A skeptical look crossed the butcher's face. "But I like butchering."
"No, you don't." I held a finger up. "You're just listening to what your farmer buddies are feeding you. Deep down, you're feeling, dare I say it,-bored?" I carefully chose my words gauging his expression. "Go on, tell me one thing you can't stand being here." His eyes were hard at thought and I could see him ponder the question.
"Well... Now that you mention it, it is pretty chilly here." He admitted.
"Right!" I exclaimed, seizing the opening.
"But," he added with a sly grin. "I just cut the skin off the things I butcher and wear it like a little coat. Keeps me nice and warm for a bit" He said in an amusement that clashed with the violence at hand, and I struggled to conceal the disgust and fear across my face.

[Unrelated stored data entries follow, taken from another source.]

-- ==== Sys2Proof/Machine/Convert.lean ====
section
/-! DEFINITION. Conversions and key order (R103-R106, R127-R129), and the emulation opcodes (R72). -/

namespace Sys2Proof.Machine

/-- The value of a source of a fixed type (R127); a 16-bit float is bits 15:0. -/
def vtyValue (t : VTy) (x : Nat) : FVal :=
  match t with
  | .s32 => .ofInt (sextN 32 x)
  | .n32 | .b32 => .ofInt (x % 2 ^ 32)
  | .s64 => .ofInt (sextN 64 x)
  | .n64 => .ofInt (x % 2 ^ 64)
  | .f16 => f16.value (x % 65536)
  | .bf16 => bf16.value (x % 65536)
  | .f32 => f32.value x
  | .f64 => f64.value x

def vtyFloat : VTy → Option Fmt
  | .f16 => some f16 | .bf16 => some bf16 | .f32 => some f32 | .f64 => some f64 | _ => none
def vtySigned : VTy → Bool
  | .s32 => true | .s64 => true | _ => false

/-- CVT of one value (R103, R106, R127): float destinations round, float sources to integers saturate, integers wrap
unless SAT; a negative value into an unsigned type reports invalid (R104, log 70). -/
def cvtVal (dst src : VTy) (m : Rnd) (sat : Bool) (x : Nat) : Conv :=
  match vtyFloat dst with
  | some f => f.convert m (vtyValue src x)
  | none =>
    let w := if dst.wide then 64 else 32
    match vtyFloat src with
    | some _ => toInt (vtySigned dst) w m (vtyValue src x)
    | none =>
      let v : Int := match src with
        | .s32 => sextN 32 x
        | .s64 => sextN 64 x
        | _ => x
      if sat then satInt (vtySigned dst) w v else ⟨wrapN w v, lacksSign (vtySigned dst) v, false⟩

/-- CVT (R127). -/
def execCvt (r : RR) (dst src : VTy) (m : Rnd) (sat : Bool) (s : State) : Out1 :=
  alu s (.cvt r dst src m sat) (if dst.wide || src.wide then 2 else 1) fun _ _ th =>
    let c := cvtVal dst src m sat (th.rdN src.wide r.a.toNat)
    { regs := resW dst.wide r.d.toNat c.code, flags := convFlags c.inv c.ovf }

/-- Rounding mode of FLAGS[1:0]. -/
def rndOfFlags (f : BitVec 4) : Rnd := rndOf (fld f 0 2)

/-- CVTF base issue cycles (R111). -/
def cvtfCost (c : Nat) : Nat := if c = 4 then 2 else 1

/-- CVTF encode: n conversions packed into one word, with their events (R128). -/
def cvtfEncVal (f : Fmt) (mode : Rnd) (sr : Bool) (xs rnds : List Word) : Nat × Bool × Bool :=
  let n := 32 / f.cont
  (List.range n).foldl (fun (w, inv, ovf) i =>
    let v := f32.value (xs.getD i 0).toNat
    let e := if sr then f.convertStoch (rnds.getD i 0).toNat v else f.convert mode v
    (w + e.code * 2 ^ (f.cont * i), inv || e.inv, ovf || e.ovf)) (0, false, false)

/-- CVTF.ENC (R128). -/
def execCvtfEnc (r : RX) (s : State) : Out1 :=
  issue s (.cvtfEnc r) fun x =>
    let f := fmtOf (x.blk.fmt x.now r.fa.toNat)
    let n := 32 / f.cont
    .go (x.act.foldl (fun s t => s.setThread x.u t fun h =>
      let (w, inv, ovf) := cvtfEncVal f (rndOfFlags r.flags) (r.flags.getLsbD 2) (h.run r.a.toNat n) (h.run r.b.toNat n)
      h.put [] { regs := [(r.d.toNat, BitVec.ofNat 32 w)], flags := convFlags inv ovf }) x.s) (cvtfCost f.cont)

/-- CVTF decode: container i of a word to binary32 (R128). -/
def cvtfDecVal (f : Fmt) (mode : Rnd) (w : Nat) : List Conv :=
  (List.range (32 / f.cont)).map fun i => f32.convert mode (f.value (w / 2 ^ (f.cont * i) % 2 ^ f.cont))

/-- CVTF.DEC (R128). -/
def execCvtfDec (r : RX) (s : State) : Out1 :=
  issue s (.cvtfDec r) fun x =>
    let f := fmtOf (x.blk.fmt x.now r.fa.toNat)
    .go (x.act.foldl (fun s t => s.setThread x.u t fun h =>
      let cs := cvtfDecVal f (rndOfFlags r.flags) (h.rd r.a.toNat).toNat
      h.put [] { regs := cs.mapIdx fun i c => (r.d.toNat + i, BitVec.ofNat 32 c.code),
                 flags := convFlags (cs.any (·.inv)) (cs.any (·.ovf)) }) x.s) (cvtfCost f.cont)

/-- KEYORD on w bits (R129). -/
def keyOf (w : Nat) (nantop : Bool) (x : Nat) : Nat :=
  let f := if w = 64 then f64 else f32
  let v := f.value x
  if v.isNan then (if nantop then 2 ^ w - 1 else 0)
  else if v.isZero then 2 ^ (w - 1)
  else if bitN x (w - 1) then (2 ^ w - 1) ^^^ x
  else x ||| 2 ^ (w - 1)

/-- KEYORD (R129). -/
def execKeyord (r : RR) (wide nantop : Bool) (s : State) : Out1 :=
  alu s (.keyord r wide nantop) (if wide then 2 else 1) fun _ _ th =>
    { regs := resW wide r.d.toNat (keyOf (if wide then 64 else 32) nantop (th.rdN wide r.a.toNat)) }

/-- The emulation opcodes 0xF0-0xFD: every member takes illegal-instruction, subcode 4, at decode (R72, R73). -/
def execIdiv (payload : BitVec 56) (s : State) : Out1 := issue s (.idiv payload) fun x => .go x.s 1

end Sys2Proof.Machine
end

"Okay uh-Dave?" I squinted at a haphazardly scrawled name tag on his bloody apron. "Dave there is a world of wonder and unexplored joy you have yet to experience, and I'm gonna show it you. You and me pal, friends exploring the world, and all the animals you could..." I hesitated, gulping, "...butcher."
"Friends?" I could see him ponder the concept.
"Yes, of course, friends. Come on, big guy, what do you say? How about we put down that eerie knife, hug it out, and then we can get out of this ice box."
All at once, time seemed to slow down.
For a fleeting moment, I saw Dave smile. Still holding the knife, he outstretched his arms in a friendly manner. Overwhelmed with excitement, I moved toward Dave the Bucher. Unfortunately, in the heat of the moment I had completely forgotten about my still constricted laces. My entire body careened into Dave, his massive frame pushed off balance, and the gleaming knife was thrown into a chaotic orbit. He hit the ground hard, knife hurling and gleaming in the air. As Dave sat up, anger etched in his face, fate took a sharp turn. With a thick ca-thunk, the knife found a resting place on the top of Dave's pale bald head. His face contorted, and slumped backward with a weighty thud.
I sat there in my urine-soaked pink flamingos, mouth agape in absolute awe. I really should've called in sick today.